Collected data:
▼
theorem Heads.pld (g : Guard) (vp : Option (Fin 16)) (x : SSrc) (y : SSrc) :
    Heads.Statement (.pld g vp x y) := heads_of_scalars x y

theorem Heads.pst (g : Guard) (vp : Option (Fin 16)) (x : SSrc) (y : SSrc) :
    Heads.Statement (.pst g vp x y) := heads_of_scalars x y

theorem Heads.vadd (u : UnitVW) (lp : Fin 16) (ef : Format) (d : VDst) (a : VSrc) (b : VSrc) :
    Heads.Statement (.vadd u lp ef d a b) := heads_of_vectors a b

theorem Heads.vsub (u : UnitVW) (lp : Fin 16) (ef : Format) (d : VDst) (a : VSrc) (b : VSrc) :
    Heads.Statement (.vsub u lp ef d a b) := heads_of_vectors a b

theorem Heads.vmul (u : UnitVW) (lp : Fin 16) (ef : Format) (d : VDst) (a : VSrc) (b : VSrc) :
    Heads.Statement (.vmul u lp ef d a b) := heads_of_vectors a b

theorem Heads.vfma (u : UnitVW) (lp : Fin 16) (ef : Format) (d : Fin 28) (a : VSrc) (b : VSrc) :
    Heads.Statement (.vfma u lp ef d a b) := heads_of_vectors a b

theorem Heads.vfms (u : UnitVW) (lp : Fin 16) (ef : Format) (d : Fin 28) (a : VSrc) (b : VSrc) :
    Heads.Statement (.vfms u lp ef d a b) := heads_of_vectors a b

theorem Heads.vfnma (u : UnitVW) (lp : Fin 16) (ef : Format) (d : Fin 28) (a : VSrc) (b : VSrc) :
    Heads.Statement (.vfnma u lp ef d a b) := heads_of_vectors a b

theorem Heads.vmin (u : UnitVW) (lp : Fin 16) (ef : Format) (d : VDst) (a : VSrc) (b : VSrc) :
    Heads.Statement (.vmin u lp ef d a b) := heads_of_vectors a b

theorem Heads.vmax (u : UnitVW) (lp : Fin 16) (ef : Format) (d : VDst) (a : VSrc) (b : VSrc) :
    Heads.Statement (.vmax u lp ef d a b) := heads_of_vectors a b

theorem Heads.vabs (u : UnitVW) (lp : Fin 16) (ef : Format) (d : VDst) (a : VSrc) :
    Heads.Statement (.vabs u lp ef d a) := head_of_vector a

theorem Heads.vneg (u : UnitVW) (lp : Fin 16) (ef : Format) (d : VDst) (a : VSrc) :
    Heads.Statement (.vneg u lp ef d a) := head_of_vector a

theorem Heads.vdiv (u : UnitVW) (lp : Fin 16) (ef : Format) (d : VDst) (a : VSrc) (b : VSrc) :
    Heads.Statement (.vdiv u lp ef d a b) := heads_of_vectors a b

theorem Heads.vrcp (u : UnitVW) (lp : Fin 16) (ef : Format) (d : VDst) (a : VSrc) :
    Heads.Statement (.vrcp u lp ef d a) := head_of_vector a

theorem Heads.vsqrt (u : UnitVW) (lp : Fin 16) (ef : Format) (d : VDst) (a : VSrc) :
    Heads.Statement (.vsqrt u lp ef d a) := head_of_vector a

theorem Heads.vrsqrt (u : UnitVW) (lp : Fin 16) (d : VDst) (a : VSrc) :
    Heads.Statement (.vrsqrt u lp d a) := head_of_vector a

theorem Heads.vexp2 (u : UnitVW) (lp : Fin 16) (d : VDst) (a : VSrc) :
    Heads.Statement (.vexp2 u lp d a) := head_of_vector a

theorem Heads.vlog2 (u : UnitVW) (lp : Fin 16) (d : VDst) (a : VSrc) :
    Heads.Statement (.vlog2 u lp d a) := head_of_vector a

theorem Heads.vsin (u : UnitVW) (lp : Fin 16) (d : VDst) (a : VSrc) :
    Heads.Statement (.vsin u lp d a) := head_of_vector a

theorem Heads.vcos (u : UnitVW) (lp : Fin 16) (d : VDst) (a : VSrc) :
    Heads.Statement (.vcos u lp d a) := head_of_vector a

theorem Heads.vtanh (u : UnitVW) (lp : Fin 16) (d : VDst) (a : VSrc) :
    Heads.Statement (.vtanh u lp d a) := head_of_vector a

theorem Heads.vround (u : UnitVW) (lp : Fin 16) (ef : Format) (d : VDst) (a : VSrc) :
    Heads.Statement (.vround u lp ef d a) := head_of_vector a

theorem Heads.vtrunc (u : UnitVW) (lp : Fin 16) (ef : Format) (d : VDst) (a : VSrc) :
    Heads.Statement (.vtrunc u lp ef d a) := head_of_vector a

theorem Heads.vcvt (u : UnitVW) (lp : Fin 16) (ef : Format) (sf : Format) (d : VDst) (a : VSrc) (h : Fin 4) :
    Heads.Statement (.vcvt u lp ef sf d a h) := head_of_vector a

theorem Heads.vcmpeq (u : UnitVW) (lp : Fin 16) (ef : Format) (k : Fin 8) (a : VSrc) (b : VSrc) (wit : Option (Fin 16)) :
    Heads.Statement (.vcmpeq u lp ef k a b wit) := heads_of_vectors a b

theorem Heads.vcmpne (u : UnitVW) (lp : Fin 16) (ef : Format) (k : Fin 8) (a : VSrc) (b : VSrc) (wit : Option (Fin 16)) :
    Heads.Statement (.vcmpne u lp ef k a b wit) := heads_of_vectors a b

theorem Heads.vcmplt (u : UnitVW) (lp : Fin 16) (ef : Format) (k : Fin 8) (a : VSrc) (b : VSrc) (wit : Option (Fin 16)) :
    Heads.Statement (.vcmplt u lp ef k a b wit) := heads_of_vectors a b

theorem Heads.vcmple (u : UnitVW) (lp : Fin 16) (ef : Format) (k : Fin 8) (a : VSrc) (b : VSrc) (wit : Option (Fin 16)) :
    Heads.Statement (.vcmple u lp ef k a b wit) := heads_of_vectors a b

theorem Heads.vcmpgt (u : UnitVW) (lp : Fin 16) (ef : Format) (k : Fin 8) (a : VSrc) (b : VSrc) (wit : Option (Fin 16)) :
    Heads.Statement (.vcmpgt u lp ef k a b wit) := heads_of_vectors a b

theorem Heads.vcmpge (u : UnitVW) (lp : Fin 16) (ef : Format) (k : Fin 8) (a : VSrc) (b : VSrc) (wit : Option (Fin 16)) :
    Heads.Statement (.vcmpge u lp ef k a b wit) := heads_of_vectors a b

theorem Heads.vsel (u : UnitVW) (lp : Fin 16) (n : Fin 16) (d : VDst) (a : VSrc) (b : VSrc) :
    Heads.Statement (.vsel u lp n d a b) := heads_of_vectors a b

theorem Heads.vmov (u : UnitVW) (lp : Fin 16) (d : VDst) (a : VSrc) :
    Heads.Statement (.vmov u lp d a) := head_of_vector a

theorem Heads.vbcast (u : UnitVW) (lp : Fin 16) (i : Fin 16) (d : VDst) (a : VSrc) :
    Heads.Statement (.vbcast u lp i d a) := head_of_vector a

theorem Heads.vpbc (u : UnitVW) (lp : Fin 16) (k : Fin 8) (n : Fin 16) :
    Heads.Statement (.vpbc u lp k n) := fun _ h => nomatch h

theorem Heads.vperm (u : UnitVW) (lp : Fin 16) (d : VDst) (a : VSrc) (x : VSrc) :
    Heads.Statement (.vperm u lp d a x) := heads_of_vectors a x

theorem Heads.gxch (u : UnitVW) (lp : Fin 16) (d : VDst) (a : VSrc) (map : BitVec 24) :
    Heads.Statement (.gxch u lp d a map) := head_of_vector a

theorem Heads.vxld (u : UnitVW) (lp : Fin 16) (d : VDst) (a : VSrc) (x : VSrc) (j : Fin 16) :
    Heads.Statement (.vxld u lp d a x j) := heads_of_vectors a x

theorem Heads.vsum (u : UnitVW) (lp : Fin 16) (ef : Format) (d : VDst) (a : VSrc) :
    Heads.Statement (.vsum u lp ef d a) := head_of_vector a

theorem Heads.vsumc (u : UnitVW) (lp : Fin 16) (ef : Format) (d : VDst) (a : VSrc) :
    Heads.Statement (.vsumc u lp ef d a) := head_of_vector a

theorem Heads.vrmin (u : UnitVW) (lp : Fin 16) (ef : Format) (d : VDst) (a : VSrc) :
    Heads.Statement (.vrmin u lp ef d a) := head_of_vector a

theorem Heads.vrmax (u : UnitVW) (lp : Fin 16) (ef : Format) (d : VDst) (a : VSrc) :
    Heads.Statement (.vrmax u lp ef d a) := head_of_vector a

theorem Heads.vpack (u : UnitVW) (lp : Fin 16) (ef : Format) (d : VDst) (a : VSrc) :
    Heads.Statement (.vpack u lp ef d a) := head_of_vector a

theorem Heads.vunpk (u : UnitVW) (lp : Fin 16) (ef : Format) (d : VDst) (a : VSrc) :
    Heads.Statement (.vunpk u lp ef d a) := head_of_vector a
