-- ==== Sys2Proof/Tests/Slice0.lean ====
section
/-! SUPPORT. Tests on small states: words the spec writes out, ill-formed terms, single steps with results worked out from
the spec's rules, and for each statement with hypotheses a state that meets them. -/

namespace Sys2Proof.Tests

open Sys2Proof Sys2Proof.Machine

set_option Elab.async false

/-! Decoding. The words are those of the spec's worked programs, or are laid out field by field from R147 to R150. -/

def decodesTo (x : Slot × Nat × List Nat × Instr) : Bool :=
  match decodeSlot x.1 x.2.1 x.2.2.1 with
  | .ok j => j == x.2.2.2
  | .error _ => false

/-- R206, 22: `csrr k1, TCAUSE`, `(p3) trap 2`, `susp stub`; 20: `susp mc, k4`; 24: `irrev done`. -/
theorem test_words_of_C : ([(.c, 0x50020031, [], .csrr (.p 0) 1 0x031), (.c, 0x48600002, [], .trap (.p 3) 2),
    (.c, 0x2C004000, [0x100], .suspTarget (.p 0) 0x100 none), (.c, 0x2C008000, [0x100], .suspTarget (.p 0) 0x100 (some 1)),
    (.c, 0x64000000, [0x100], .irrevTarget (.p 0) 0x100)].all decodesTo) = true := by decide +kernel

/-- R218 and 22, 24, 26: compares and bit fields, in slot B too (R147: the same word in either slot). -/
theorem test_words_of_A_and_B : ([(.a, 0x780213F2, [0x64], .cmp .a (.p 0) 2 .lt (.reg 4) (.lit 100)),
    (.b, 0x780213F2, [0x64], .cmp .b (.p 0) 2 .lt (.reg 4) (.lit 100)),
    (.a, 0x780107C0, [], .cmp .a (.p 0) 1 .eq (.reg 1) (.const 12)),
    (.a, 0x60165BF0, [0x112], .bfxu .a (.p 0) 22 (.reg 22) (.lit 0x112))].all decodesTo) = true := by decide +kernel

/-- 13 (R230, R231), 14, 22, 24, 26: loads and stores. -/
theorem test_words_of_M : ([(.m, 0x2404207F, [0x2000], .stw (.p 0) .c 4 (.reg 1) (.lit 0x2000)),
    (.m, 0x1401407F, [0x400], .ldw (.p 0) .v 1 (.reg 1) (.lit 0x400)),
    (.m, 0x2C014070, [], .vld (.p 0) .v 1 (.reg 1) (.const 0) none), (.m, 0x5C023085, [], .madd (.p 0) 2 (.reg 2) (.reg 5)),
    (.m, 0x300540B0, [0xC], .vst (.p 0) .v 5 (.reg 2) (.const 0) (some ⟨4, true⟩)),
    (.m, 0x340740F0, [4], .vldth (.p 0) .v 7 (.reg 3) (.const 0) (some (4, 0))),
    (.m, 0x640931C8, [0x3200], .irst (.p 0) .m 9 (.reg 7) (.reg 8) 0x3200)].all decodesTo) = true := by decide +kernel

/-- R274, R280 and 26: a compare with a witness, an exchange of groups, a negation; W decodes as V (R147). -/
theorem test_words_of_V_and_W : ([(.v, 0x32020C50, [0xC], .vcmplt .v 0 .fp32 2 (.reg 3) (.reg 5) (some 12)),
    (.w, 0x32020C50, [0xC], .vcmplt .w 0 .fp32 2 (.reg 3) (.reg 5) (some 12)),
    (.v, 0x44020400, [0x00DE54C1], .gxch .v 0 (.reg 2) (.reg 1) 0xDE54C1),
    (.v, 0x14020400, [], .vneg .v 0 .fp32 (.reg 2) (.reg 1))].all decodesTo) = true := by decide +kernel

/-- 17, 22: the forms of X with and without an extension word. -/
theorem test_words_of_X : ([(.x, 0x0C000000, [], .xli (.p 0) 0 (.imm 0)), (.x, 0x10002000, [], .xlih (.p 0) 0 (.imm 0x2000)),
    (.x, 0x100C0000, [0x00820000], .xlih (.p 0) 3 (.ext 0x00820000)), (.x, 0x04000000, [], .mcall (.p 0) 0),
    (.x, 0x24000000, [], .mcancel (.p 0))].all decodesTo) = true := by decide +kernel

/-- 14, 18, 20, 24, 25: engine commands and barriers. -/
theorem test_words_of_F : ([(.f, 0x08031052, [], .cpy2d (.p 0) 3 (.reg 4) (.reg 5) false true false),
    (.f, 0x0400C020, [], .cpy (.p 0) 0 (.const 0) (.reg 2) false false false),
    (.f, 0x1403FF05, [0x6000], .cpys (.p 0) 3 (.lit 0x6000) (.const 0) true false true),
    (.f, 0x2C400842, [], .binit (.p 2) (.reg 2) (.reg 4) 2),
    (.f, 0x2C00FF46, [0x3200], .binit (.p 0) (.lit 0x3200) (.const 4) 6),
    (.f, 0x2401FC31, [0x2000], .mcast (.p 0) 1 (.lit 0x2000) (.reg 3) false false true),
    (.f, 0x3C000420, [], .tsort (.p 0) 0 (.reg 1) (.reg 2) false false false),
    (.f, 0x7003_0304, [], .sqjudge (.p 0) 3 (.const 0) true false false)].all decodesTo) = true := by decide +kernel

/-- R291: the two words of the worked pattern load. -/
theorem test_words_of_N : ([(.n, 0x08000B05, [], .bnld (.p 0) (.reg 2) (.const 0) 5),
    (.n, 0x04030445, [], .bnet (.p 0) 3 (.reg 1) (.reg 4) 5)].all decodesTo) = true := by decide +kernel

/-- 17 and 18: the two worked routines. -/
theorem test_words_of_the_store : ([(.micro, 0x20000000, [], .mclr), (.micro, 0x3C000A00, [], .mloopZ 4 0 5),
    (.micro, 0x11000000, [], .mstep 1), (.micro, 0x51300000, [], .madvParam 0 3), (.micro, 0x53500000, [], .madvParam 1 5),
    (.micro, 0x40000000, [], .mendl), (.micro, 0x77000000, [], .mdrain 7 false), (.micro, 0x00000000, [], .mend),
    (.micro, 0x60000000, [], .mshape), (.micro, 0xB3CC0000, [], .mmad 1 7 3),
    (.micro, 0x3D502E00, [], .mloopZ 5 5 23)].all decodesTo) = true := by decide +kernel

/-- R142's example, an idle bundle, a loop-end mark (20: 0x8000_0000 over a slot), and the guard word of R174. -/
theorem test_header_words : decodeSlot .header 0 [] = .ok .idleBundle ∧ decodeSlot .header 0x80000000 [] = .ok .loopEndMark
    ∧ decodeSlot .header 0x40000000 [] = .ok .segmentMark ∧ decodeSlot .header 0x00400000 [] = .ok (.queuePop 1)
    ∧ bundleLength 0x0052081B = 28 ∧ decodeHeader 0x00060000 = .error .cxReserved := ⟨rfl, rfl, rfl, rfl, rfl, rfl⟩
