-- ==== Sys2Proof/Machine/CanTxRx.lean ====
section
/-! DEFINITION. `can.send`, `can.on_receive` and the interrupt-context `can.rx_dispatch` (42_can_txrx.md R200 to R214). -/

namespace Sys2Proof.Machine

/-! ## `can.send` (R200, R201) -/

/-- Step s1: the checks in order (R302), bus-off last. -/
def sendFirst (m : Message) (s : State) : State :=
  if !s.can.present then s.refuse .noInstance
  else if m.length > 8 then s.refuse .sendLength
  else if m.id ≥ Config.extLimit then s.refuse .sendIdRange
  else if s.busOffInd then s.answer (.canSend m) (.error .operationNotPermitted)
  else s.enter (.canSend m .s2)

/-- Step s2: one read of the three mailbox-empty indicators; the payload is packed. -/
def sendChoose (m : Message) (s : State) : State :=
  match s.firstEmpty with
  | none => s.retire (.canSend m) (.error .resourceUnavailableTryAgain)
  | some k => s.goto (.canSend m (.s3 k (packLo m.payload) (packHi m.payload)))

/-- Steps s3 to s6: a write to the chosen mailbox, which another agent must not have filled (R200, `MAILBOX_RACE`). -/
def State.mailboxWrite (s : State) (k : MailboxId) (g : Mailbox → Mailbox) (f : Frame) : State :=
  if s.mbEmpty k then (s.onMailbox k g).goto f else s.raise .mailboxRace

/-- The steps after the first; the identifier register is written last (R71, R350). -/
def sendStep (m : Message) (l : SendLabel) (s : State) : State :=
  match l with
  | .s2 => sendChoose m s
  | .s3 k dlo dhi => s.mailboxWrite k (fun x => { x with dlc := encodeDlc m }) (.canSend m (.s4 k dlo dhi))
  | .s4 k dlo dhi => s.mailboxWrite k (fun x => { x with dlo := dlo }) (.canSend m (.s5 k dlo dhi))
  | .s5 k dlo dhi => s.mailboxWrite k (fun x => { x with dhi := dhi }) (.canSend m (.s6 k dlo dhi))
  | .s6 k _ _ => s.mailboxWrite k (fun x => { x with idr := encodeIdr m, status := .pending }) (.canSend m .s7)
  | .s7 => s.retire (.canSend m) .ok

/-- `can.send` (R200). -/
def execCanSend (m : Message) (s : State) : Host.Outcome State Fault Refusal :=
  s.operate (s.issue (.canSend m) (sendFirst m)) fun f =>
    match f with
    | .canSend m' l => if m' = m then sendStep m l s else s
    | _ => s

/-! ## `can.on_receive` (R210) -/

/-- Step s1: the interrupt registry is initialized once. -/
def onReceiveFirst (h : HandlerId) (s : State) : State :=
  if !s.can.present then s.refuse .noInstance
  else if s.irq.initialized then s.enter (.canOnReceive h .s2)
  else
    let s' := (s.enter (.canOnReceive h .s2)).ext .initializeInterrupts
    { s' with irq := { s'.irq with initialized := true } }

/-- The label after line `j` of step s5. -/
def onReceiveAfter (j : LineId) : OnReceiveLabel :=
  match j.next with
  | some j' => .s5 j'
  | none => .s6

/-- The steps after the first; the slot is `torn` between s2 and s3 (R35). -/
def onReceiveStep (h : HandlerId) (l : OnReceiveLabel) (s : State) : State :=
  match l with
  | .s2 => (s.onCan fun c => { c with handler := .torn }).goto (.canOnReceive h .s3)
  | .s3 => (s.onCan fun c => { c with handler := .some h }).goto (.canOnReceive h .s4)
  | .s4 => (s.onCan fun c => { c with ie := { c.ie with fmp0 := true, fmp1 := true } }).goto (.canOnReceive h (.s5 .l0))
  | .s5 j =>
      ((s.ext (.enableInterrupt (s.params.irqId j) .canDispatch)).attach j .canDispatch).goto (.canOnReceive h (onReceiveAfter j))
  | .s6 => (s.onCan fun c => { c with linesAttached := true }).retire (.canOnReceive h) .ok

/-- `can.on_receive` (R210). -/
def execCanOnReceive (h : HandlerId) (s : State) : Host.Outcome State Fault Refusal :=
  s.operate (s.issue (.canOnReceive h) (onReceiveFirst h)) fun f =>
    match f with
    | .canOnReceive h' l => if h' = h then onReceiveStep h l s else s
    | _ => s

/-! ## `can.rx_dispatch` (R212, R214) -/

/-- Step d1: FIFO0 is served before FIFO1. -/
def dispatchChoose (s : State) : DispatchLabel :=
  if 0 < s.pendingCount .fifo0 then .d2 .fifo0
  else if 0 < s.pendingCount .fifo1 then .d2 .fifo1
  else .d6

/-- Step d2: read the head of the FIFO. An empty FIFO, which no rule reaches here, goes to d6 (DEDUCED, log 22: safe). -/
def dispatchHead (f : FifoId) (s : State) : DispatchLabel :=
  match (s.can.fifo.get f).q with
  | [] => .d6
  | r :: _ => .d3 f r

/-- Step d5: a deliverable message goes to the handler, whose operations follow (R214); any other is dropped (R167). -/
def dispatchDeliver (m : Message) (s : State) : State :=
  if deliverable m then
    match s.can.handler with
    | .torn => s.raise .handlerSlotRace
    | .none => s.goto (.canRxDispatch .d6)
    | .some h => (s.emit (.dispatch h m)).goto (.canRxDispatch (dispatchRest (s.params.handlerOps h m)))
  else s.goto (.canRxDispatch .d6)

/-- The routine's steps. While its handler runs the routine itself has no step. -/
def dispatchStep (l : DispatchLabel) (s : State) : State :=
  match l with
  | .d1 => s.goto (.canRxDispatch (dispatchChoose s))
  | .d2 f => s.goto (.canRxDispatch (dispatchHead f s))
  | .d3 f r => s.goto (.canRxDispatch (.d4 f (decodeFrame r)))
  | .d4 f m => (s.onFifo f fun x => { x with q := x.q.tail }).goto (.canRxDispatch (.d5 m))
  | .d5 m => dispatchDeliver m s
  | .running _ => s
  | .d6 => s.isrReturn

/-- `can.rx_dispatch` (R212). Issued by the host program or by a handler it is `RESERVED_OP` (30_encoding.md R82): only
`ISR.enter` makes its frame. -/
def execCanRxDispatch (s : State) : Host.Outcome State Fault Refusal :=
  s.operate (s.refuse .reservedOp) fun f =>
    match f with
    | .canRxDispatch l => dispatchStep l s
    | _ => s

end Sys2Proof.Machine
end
▲
Using the records above, restate word for word the lines from the one with "theorem Heads.vround (u" through the one with "theorem Heads.vcmpgt (u", both included.

ANSWER BELOW:
theorem Heads.vround (u : UnitVW) (lp : Fin 16) (ef : Format) (d : VDst) (a : VSrc) :
    Heads.Statement (.vround u lp ef d a) := head_of_vector a

theorem Heads.vtrunc (u : UnitVW) (lp : Fin 16) (ef : Format) (d : VDst) (a : VSrc) :
    Heads.Statement (.vtrunc u lp ef d a) := head_of_vector a

theorem Heads.vcvt (u : UnitVW) (lp : Fin 16) (ef : Format) (sf : Format) (d : VDst) (a : VSrc) (h : Fin 4) :
    Heads.Statement (.vcvt u lp ef sf d a h) := head_of_vector a

theorem Heads.vcmpeq (u : UnitVW) (lp : Fin 16) (ef : Format) (k : Fin 8) (a : VSrc) (b : VSrc) (wit : Option (Fin 16)) :
    Heads.Statement (.vcmpeq u lp ef k a b wit) := heads_of_vectors a b

theorem Heads.vcmpne (u : UnitVW) (lp : Fin 16) (ef : Format) (k : Fin 8) (a : VSrc) (b : VSrc) (wit : Option (Fin 16)) :
    Heads.Statement (.vcmpne u lp ef k a b wit) := heads_of_vectors a b

theorem Heads.vcmplt (u : UnitVW) (lp : Fin 16) (ef : Format) (k : Fin 8) (a : VSrc) (b : VSrc) (wit : Option (Fin 16)) :
    Heads.Statement (.vcmplt u lp ef k a b wit) := heads_of_vectors a b

theorem Heads.vcmple (u : UnitVW) (lp : Fin 16) (ef : Format) (k : Fin 8) (a : VSrc) (b : VSrc) (wit : Option (Fin 16)) :
    Heads.Statement (.vcmple u lp ef k a b wit) := heads_of_vectors a b

theorem Heads.vcmpgt (u : UnitVW) (lp : Fin 16) (ef : Format) (k : Fin 8) (a : VSrc) (b : VSrc) (wit : Option (Fin 16)) :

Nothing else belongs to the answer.